Line count for the string "format": give the number of lines in the data below that contain it, and nothing more.
Given records Block Start
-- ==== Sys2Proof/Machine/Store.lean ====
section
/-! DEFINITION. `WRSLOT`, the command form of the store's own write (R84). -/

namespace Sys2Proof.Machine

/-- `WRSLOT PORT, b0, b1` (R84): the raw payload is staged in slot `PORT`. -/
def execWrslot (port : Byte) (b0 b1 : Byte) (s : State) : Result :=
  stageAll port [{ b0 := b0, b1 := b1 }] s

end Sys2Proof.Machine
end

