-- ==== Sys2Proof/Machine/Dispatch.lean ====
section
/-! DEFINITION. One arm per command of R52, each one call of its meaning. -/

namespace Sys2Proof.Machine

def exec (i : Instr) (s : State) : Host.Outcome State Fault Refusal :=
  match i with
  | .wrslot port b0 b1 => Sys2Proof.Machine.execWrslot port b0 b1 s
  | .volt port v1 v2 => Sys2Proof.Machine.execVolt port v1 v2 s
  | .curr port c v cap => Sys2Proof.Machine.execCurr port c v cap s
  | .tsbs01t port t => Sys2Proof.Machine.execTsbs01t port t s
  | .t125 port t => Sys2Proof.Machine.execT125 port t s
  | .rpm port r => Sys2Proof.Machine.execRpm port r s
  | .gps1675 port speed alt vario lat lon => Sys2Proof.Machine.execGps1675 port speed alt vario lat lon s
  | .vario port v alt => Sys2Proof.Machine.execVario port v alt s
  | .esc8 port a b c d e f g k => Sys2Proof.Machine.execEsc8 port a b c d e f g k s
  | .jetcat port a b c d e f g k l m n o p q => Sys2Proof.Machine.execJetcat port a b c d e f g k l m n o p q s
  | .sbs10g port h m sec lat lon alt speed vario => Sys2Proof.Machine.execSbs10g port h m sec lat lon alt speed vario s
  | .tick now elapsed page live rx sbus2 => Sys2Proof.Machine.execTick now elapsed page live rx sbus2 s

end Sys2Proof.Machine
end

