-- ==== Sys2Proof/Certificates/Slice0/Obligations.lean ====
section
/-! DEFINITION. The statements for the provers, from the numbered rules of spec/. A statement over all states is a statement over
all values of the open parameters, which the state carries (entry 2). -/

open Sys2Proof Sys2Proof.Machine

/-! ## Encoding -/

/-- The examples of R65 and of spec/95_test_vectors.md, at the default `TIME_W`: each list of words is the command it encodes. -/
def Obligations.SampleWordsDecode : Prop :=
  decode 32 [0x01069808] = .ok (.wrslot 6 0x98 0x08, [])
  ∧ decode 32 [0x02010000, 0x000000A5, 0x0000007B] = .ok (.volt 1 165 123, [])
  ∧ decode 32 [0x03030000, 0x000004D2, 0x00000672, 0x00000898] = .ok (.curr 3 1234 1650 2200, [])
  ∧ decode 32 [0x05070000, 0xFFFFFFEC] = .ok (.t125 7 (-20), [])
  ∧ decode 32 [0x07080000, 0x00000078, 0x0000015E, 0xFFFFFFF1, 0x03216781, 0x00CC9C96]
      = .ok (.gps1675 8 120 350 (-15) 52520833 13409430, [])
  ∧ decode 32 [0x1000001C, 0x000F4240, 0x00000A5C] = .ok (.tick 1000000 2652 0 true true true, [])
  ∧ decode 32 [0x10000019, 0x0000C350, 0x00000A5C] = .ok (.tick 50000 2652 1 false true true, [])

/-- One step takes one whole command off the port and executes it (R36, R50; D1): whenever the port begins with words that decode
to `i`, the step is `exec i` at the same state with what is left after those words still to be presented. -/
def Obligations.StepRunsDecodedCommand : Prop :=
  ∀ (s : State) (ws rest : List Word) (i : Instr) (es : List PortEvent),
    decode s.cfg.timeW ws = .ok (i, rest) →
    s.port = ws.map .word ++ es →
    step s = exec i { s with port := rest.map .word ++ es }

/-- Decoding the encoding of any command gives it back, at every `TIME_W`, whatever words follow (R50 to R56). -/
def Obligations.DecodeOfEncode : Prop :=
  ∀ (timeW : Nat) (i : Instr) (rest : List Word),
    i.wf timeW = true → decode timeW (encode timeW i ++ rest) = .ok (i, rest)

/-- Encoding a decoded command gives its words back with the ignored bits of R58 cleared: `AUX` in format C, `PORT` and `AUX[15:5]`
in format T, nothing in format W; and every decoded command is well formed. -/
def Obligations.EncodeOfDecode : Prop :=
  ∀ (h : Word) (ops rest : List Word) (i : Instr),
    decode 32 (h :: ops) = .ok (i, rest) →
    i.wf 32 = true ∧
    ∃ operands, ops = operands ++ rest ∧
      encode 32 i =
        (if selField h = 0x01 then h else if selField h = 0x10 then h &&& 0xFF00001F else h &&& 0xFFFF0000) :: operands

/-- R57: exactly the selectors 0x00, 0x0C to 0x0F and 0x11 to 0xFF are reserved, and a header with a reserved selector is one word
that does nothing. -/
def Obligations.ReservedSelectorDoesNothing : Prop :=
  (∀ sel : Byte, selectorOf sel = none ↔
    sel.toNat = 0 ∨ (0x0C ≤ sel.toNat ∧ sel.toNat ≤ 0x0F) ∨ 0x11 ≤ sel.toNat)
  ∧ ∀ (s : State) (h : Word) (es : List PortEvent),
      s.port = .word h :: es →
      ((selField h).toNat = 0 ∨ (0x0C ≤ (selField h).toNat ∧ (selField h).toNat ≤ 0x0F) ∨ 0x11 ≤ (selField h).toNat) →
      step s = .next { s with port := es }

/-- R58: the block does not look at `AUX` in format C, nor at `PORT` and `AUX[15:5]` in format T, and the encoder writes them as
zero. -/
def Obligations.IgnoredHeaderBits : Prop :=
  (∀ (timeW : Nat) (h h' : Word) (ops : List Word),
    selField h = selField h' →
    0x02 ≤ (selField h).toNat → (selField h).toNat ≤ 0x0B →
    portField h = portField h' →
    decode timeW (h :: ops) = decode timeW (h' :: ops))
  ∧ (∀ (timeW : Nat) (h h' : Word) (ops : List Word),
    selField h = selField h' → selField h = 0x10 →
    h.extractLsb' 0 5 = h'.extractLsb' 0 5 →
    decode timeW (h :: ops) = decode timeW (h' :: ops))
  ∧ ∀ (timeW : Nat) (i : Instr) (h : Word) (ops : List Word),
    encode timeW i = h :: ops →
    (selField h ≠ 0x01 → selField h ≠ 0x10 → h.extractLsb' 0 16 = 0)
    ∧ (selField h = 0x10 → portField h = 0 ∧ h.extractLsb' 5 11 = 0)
Given records Block End
• **Answer to this task**: 3